>>>

-- ==== Sys2Proof/Safety.lean ====
section
/-! DEFINITION. What a safe run is, and the terms in which claims speak of a word that issues: the state it issues on, the operands it
reads, the results it puts in flight, where control goes, and what it leaves as it was. -/
namespace Sys2Proof
open Sys2Proof.Machine

/-! ## Safe runs

No fault of the spec stops this machine (each one traps, saves, holds or freezes), so a run is safe as long as every step answers a
next state. -/

/-- The state answers n steps. -/
def SafeFor (n : Nat) (s : State) : Prop := ∃ s', Host.Core.run core n s = .next s'

/-- Every number of steps. -/
def Safe (s : State) : Prop := ∀ n, SafeFor n s

end Sys2Proof

namespace Sys2Proof.Machine

/-! ## A word that issues -/

/-- The sequencer `s.cur` runs a car; `v` is the state in which its word issues, everything of the cycle having performed (R7,
R206); no check of a section's first word fails (R42, R43); the guard is on (R108). -/
structure Issuing (g : Guard) (s v : State) : Prop where
  running : s.consistOf s.cur.1 = some s.curCons
  due     : v = performDue s s.curCons
  checks  : firstFaults v = []
  on      : guardOn (v.seq v.cur.1 v.cur.2) g = true

/-- Reading a scalar source gives x and leaves v' (R125, R126). -/
abbrev ReadsS (v : State) (r : BitVec 6) (x : Word64) (v' : State) : Prop := (readS r).run v = .ok (x, v')

/-- Reading a handle source gives c and leaves v'. -/
abbrev ReadsH (v : State) (r : BitVec 5) (c : Cap) (v' : State) : Prop := (readH r).run v = .ok (c, v')

/-- A scalar destination takes x by the effect e, any queue entry reserved in v' (R126). -/
abbrev TakesS (v : State) (r : BitVec 6) (x : Word64) (e : Effect) (v' : State) : Prop := (dstS r x).run v = .ok (e, v')

/-- A handle destination takes c by the effect e. -/
abbrev TakesH (v : State) (r : BitVec 5) (c : Cap) (e : Effect) (v' : State) : Prop := (dstH r c).run v = .ok (e, v')

/-- The latch that the issuing word puts in flight, due `lat` cycles on (R128, R206). -/
def newLatch (s : State) (lat : Nat) (e : Effect) (cause : Option (BitVec 16)) (d : Option Deferred) : Latch :=
  { id := s.nextId, core := s.cur.1, seq := s.cur.2, syll := BitVec.ofNat 25 (s.seq s.cur.1 s.cur.2).at_.pc
    ptc := s.ptc, due := s.ttc + lat, eff := e, cause := cause, defer := d, arrive := none, back := none, err := none, missAt := none
    pend := false, replay := false, place := none }

/-- The state with a latch put in flight. -/
def withLatch (s : State) (l : Latch) : State :=
  { s with nextId := s.nextId + 1 }.setCons s.curCons { s.cons s.curCons with latches := (s.cons s.curCons).latches ++ [l] }

/-- The state with an effect in flight. -/
def flying (s : State) (lat : Nat) (e : Effect) : State := withLatch s (newLatch s lat e none none)

/-- The state with a result in flight that a unit brings, late with the hold cause (R430). -/
def awaiting (s : State) (lat bit : Nat) (e : Effect) : State := withLatch s (newLatch s lat e (some (causeBit bit)) none)

/-- The state with an effect in flight, or the fault its latch reports in its place (R87). -/
def flyingOr (s : State) (lat : Nat) (e : Effect) (f : Option FaultRec) : State :=
  (flying s lat e).setCons (flying s lat e).curCons { (flying s lat e).cons (flying s lat e).curCons with
    latches := ((flying s lat e).cons (flying s lat e).curCons).latches.map fun l =>
      if l.id = s.nextId then { l with err := f.map fun f => { f with latch := some s.nextId } } else l }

<<<

### What you will do
Each line must be given again exactly as written above.

### Exercise result
-- ==== Sys2Proof/Safety.lean ====
section
/-! DEFINITION. What a safe run is, and the terms in which claims speak of a word that issues: the state it issues on, the operands it
reads, the results it puts in flight, where control goes, and what it leaves as it was. -/
namespace Sys2Proof
open Sys2Proof.Machine

/-! ## Safe runs

No fault of the spec stops this machine (each one traps, saves, holds or freezes), so a run is safe as long as every step answers a
next state. -/

/-- The state answers n steps. -/
def SafeFor (n : Nat) (s : State) : Prop := ∃ s', Host.Core.run core n s = .next s'

/-- Every number of steps. -/
def Safe (s : State) : Prop := ∀ n, SafeFor n s

end Sys2Proof

namespace Sys2Proof.Machine

/-! ## A word that issues -/

/-- The sequencer `s.cur` runs a car; `v` is the state in which its word issues, everything of the cycle having performed (R7,
R206); no check of a section's first word fails (R42, R43); the guard is on (R108). -/
structure Issuing (g : Guard) (s v : State) : Prop where
  running : s.consistOf s.cur.1 = some s.curCons
  due     : v = performDue s s.curCons
  checks  : firstFaults v = []
  on      : guardOn (v.seq v.cur.1 v.cur.2) g = true

/-- Reading a scalar source gives x and leaves v' (R125, R126). -/
abbrev ReadsS (v : State) (r : BitVec 6) (x : Word64) (v' : State) : Prop := (readS r).run v = .ok (x, v')

/-- Reading a handle source gives c and leaves v'. -/
abbrev ReadsH (v : State) (r : BitVec 5) (c : Cap) (v' : State) : Prop := (readH r).run v = .ok (c, v')

/-- A scalar destination takes x by the effect e, any queue entry reserved in v' (R126). -/
abbrev TakesS (v : State) (r : BitVec 6) (x : Word64) (e : Effect) (v' : State) : Prop := (dstS r x).run v = .ok (e, v')

/-- A handle destination takes c by the effect e. -/
abbrev TakesH (v : State) (r : BitVec 5) (c : Cap) (e : Effect) (v' : State) : Prop := (dstH r c).run v = .ok (e, v')

/-- The latch that the issuing word puts in flight, due `lat` cycles on (R128, R206). -/
def newLatch (s : State) (lat : Nat) (e : Effect) (cause : Option (BitVec 16)) (d : Option Deferred) : Latch :=
  { id := s.nextId, core := s.cur.1, seq := s.cur.2, syll := BitVec.ofNat 25 (s.seq s.cur.1 s.cur.2).at_.pc
    ptc := s.ptc, due := s.ttc + lat, eff := e, cause := cause, defer := d, arrive := none, back := none, err := none, missAt := none
    pend := false, replay := false, place := none }

/-- The state with a latch put in flight. -/
def withLatch (s : State) (l : Latch) : State :=
  { s with nextId := s.nextId + 1 }.setCons s.curCons { s.cons s.curCons with latches := (s.cons s.curCons).latches ++ [l] }

/-- The state with an effect in flight. -/
def flying (s : State) (lat : Nat) (e : Effect) : State := withLatch s (newLatch s lat e none none)

/-- The state with a result in flight that a unit brings, late with the hold cause (R430). -/
def awaiting (s : State) (lat bit : Nat) (e : Effect) : State := withLatch s (newLatch s lat e (some (causeBit bit)) none)

/-- The state with an effect in flight, or the fault its latch reports in its place (R87). -/
def flyingOr (s : State) (lat : Nat) (e : Effect) (f : Option FaultRec) : State :=
  (flying s lat e).setCons (flying s lat e).curCons { (flying s lat e).cons (flying s lat e).curCons with
    latches := ((flying s lat e).cons (flying s lat e).curCons).latches.map fun l =>
      if l.id = s.nextId then { l with err := f.map fun f => { f with latch := some s.nextId } } else l }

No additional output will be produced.